**Data extracted from a collection**:
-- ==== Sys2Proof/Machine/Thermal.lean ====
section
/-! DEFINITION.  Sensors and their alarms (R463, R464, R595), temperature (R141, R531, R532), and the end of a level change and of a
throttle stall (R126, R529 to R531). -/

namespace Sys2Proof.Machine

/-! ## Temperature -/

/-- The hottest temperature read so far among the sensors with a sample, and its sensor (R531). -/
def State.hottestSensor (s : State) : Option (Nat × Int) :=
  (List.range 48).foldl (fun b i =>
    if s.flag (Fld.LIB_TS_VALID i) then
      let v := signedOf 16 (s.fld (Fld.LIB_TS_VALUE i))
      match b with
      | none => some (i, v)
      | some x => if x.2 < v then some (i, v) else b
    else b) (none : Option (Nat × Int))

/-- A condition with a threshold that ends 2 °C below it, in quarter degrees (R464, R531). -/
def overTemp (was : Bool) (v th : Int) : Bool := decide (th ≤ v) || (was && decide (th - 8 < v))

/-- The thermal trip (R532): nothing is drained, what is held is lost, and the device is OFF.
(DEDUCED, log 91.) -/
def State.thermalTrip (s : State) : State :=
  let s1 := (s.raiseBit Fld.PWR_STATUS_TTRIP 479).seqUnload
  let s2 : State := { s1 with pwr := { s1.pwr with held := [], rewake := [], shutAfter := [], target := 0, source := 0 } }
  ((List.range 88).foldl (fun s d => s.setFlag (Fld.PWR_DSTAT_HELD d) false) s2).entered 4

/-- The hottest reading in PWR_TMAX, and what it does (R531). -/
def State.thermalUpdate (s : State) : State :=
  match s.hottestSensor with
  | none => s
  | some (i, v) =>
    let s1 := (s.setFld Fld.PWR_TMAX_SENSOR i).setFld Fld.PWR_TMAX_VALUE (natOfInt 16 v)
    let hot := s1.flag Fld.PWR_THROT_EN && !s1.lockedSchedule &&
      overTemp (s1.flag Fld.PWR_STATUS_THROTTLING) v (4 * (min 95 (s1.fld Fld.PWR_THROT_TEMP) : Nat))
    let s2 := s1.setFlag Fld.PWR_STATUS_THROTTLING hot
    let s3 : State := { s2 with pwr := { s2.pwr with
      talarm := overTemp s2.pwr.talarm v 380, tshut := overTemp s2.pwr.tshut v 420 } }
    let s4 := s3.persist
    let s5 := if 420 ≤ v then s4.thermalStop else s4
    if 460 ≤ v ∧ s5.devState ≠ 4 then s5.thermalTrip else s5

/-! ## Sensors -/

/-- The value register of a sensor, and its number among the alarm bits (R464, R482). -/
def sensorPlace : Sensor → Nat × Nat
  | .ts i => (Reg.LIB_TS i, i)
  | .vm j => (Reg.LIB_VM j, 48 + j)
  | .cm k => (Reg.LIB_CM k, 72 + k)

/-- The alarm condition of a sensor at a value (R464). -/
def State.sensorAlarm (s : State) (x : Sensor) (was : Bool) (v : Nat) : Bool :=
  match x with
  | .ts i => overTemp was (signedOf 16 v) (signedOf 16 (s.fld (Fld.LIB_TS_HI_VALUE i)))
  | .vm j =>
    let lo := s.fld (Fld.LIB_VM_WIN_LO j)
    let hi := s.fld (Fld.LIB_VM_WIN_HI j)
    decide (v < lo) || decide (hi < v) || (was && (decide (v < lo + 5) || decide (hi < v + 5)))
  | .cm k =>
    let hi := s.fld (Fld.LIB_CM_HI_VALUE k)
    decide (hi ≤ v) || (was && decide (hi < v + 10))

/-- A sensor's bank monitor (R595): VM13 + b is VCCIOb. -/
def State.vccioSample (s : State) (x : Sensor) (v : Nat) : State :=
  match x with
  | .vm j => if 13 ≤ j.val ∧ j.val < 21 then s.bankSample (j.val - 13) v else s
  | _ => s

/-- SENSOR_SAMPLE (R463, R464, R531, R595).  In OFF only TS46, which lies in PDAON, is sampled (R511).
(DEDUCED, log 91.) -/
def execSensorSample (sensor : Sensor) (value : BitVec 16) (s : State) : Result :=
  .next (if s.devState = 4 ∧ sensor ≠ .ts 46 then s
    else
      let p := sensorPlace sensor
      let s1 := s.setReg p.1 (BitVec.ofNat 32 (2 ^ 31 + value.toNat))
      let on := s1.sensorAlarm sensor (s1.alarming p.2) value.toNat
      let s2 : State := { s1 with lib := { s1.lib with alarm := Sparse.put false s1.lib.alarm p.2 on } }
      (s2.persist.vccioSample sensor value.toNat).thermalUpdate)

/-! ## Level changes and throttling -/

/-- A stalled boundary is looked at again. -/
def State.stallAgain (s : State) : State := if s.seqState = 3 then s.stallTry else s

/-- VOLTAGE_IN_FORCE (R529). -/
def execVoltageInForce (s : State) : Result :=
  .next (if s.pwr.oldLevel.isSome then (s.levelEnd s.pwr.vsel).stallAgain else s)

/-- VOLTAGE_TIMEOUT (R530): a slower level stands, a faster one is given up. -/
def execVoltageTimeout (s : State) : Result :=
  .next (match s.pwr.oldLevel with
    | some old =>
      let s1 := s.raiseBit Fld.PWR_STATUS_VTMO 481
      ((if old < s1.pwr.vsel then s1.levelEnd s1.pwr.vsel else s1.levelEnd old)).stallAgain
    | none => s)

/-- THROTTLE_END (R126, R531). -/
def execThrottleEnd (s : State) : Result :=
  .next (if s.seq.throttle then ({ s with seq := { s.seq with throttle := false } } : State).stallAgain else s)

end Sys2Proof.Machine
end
...
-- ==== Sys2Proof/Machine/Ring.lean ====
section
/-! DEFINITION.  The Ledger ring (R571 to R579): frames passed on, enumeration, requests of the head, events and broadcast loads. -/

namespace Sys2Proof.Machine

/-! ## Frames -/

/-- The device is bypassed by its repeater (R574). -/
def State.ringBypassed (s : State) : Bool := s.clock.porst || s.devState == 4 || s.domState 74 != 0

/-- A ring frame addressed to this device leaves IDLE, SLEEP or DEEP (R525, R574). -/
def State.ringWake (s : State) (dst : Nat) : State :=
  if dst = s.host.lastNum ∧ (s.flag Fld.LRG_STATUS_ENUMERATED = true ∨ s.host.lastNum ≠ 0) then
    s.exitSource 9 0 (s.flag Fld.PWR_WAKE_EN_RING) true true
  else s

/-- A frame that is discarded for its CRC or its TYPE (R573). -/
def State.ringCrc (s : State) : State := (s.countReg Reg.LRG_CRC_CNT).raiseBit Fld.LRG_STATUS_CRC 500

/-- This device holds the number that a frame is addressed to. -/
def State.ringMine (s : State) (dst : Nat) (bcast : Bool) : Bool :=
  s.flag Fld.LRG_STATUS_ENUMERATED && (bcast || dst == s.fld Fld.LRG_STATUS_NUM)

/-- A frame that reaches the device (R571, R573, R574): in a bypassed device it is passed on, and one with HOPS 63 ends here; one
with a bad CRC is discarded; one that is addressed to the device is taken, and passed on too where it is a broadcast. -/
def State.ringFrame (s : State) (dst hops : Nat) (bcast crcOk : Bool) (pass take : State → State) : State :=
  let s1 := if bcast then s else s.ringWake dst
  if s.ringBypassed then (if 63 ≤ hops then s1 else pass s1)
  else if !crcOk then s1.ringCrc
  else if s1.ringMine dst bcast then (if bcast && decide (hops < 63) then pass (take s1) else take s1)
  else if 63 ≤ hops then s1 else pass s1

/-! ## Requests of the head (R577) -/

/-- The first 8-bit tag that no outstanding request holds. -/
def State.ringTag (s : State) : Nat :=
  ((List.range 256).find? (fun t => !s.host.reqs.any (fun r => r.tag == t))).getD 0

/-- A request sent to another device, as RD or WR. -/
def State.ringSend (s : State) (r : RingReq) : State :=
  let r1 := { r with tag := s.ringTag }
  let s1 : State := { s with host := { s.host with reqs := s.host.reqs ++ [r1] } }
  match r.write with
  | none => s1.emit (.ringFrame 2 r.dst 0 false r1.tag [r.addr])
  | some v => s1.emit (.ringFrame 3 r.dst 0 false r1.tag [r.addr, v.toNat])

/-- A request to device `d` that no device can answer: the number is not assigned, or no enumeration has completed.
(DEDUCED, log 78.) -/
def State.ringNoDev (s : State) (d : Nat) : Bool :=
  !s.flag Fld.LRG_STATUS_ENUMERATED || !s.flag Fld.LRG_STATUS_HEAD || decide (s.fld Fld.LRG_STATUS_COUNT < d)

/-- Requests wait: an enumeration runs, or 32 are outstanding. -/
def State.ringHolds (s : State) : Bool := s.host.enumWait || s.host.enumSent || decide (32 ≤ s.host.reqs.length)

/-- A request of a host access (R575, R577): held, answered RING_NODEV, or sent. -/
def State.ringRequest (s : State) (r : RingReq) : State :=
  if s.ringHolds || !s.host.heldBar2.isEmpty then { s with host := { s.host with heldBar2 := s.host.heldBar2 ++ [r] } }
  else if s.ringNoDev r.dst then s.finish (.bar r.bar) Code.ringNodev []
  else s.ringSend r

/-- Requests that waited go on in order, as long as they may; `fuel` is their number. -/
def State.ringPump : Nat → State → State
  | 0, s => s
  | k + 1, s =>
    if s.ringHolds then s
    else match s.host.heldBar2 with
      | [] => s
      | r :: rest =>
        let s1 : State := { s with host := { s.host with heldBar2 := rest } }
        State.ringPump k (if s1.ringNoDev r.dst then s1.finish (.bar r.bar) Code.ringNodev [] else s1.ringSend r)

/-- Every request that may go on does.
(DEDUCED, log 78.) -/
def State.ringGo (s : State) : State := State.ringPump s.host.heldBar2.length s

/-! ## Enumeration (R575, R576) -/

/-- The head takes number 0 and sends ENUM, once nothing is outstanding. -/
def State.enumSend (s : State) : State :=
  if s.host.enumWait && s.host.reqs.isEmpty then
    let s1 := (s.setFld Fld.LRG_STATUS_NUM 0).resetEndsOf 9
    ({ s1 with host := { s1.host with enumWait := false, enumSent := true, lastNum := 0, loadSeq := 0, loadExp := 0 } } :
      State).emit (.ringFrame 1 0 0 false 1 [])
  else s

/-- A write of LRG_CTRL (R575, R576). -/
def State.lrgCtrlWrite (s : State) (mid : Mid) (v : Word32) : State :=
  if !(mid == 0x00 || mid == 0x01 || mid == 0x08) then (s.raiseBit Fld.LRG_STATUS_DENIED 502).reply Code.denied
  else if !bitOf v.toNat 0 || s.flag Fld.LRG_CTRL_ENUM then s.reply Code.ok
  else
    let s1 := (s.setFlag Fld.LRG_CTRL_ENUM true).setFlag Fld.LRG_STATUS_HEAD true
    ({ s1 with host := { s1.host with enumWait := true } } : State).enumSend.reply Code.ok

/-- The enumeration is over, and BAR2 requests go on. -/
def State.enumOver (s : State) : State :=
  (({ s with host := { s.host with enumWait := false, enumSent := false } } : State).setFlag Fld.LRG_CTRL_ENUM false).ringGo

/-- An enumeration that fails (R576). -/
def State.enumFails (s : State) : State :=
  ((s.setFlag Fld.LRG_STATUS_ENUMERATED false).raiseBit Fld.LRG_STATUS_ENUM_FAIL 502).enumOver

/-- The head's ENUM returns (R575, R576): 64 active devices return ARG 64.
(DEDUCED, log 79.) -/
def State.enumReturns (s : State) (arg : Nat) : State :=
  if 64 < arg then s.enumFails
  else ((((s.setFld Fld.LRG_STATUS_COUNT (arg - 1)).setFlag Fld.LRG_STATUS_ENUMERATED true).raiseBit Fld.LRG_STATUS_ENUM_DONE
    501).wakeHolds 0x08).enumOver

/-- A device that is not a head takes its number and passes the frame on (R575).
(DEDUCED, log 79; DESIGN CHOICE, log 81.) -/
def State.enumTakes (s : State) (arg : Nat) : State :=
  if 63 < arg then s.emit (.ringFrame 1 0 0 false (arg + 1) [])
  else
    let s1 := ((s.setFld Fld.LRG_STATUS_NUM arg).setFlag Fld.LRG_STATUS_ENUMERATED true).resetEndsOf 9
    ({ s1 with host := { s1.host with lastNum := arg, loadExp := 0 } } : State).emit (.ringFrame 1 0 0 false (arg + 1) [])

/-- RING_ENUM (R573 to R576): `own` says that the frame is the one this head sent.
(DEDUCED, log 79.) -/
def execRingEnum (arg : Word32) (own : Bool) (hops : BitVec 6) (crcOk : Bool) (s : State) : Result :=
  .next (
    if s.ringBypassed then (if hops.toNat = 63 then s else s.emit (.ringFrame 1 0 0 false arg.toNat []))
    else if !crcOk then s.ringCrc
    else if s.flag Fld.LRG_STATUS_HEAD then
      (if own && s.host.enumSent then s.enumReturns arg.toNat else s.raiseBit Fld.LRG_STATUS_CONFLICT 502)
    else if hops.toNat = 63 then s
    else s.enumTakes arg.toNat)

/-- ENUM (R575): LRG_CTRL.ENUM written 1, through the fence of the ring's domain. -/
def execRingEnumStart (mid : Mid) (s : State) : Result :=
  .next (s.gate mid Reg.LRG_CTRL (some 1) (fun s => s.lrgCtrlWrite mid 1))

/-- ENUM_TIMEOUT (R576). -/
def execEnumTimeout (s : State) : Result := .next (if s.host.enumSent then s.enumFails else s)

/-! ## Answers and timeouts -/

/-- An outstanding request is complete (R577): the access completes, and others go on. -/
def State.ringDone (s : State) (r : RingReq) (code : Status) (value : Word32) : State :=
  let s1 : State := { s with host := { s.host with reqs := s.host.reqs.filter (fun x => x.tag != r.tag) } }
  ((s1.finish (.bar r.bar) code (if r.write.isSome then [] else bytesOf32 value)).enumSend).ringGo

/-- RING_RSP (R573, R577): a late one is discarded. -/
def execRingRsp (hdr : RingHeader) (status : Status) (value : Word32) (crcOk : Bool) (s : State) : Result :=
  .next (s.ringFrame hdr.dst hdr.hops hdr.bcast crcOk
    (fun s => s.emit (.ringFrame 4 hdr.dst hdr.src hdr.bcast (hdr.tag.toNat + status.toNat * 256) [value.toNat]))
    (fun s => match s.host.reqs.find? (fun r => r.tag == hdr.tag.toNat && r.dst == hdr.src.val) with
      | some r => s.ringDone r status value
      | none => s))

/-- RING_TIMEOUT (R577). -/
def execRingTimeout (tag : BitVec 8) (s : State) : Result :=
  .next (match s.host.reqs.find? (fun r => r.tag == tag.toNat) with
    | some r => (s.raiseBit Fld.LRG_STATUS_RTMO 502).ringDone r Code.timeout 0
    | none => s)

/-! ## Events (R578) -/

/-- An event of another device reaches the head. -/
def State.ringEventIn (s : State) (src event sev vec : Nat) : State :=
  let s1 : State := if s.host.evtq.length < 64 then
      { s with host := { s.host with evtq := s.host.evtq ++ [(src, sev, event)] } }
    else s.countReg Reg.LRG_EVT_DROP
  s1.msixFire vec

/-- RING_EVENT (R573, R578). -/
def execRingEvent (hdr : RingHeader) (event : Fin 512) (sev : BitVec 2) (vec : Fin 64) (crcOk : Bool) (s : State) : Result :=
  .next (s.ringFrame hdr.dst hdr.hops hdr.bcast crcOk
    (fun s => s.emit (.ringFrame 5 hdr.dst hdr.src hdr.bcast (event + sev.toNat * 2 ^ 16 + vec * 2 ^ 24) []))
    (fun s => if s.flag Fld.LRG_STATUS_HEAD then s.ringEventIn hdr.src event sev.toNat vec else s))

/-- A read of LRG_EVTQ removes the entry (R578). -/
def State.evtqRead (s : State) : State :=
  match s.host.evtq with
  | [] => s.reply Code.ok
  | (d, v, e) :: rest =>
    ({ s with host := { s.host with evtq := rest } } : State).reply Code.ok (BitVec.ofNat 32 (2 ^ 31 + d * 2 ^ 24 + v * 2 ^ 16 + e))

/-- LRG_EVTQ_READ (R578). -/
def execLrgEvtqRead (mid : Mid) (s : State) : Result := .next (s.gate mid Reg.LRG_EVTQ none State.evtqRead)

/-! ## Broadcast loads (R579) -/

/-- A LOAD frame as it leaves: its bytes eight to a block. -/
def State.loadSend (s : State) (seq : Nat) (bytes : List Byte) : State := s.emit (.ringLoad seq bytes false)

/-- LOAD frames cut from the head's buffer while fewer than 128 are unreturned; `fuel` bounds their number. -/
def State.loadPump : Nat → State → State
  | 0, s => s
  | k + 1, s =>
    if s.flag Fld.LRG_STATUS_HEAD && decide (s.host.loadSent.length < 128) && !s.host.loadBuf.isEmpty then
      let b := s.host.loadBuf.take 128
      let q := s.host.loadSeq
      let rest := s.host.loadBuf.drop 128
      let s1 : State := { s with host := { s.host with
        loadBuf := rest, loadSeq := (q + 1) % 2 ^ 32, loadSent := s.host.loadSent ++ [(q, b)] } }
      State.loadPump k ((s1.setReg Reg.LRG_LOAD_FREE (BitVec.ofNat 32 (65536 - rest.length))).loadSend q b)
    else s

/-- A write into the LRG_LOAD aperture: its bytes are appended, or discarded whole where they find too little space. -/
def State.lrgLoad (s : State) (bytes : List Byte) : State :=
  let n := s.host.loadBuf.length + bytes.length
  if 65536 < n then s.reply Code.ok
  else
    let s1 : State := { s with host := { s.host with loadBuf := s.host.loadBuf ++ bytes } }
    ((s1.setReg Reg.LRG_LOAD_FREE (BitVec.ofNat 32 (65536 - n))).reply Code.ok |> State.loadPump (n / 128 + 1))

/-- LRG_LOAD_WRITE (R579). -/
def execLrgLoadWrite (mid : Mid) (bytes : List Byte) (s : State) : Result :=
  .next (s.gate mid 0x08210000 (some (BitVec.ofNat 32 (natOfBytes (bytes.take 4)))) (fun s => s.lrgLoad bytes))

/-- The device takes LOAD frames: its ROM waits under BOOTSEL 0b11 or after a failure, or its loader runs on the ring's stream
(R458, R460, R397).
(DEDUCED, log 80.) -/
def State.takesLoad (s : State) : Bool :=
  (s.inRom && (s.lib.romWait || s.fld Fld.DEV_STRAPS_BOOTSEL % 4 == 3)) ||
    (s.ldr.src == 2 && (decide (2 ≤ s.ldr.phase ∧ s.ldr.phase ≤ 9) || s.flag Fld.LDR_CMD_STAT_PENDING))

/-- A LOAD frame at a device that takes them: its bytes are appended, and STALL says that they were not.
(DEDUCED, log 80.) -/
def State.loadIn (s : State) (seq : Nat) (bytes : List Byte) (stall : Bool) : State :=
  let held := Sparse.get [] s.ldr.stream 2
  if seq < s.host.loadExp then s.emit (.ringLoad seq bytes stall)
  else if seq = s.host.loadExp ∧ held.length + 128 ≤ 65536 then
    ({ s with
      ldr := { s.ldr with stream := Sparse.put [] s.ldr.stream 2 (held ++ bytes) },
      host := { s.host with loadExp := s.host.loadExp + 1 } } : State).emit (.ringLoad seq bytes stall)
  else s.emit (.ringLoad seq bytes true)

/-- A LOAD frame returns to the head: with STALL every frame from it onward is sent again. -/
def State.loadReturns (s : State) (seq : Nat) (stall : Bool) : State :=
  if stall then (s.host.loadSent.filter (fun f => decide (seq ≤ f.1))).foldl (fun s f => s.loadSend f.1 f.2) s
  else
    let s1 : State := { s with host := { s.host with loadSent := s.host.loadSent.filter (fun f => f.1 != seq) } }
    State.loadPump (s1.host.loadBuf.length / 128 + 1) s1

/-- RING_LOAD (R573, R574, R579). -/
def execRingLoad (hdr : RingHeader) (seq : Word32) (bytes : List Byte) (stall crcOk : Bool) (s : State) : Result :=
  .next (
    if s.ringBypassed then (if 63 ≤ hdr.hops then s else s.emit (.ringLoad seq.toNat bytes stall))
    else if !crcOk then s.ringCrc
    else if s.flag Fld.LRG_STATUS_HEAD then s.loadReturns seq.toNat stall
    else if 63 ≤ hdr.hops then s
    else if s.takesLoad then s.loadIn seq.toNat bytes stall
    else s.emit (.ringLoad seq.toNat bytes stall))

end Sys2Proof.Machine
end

**TASK GOAL**: Out of the entries above, write out only the lines between the line holding "-- ==== Sys2Proof/Machine/Thermal.lean" and the line holding "talarm := overTemp", inclusive, each exactly as given.

**ANSWER SPACE**:
-- ==== Sys2Proof/Machine/Thermal.lean ====
section
/-! DEFINITION.  Sensors and their alarms (R463, R464, R595), temperature (R141, R531, R532), and the end of a level change and of a
throttle stall (R126, R529 to R531). -/

namespace Sys2Proof.Machine

/-! ## Temperature -/

/-- The hottest temperature read so far among the sensors with a sample, and its sensor (R531). -/
def State.hottestSensor (s : State) : Option (Nat × Int) :=
  (List.range 48).foldl (fun b i =>
    if s.flag (Fld.LIB_TS_VALID i) then
      let v := signedOf 16 (s.fld (Fld.LIB_TS_VALUE i))
      match b with
      | none => some (i, v)
      | some x => if x.2 < v then some (i, v) else b
    else b) (none : Option (Nat × Int))

/-- A condition with a threshold that ends 2 °C below it, in quarter degrees (R464, R531). -/
def overTemp (was : Bool) (v th : Int) : Bool := decide (th ≤ v) || (was && decide (th - 8 < v))

/-- The thermal trip (R532): nothing is drained, what is held is lost, and the device is OFF.
(DEDUCED, log 91.) -/
def State.thermalTrip (s : State) : State :=
  let s1 := (s.raiseBit Fld.PWR_STATUS_TTRIP 479).seqUnload
  let s2 : State := { s1 with pwr := { s1.pwr with held := [], rewake := [], shutAfter := [], target := 0, source := 0 } }
  ((List.range 88).foldl (fun s d => s.setFlag (Fld.PWR_DSTAT_HELD d) false) s2).entered 4

/-- The hottest reading in PWR_TMAX, and what it does (R531). -/
def State.thermalUpdate (s : State) : State :=
  match s.hottestSensor with
  | none => s
  | some (i, v) =>
    let s1 := (s.setFld Fld.PWR_TMAX_SENSOR i).setFld Fld.PWR_TMAX_VALUE (natOfInt 16 v)
    let hot := s1.flag Fld.PWR_THROT_EN && !s1.lockedSchedule &&
      overTemp (s1.flag Fld.PWR_STATUS_THROTTLING) v (4 * (min 95 (s1.fld Fld.PWR_THROT_TEMP) : Nat))
    let s2 := s1.setFlag Fld.PWR_STATUS_THROTTLING hot
    let s3 : State := { s2 with pwr := { s2.pwr with
      talarm := overTemp s2.pwr.talarm v 380, tshut := overTemp s2.pwr.tshut v 420 } }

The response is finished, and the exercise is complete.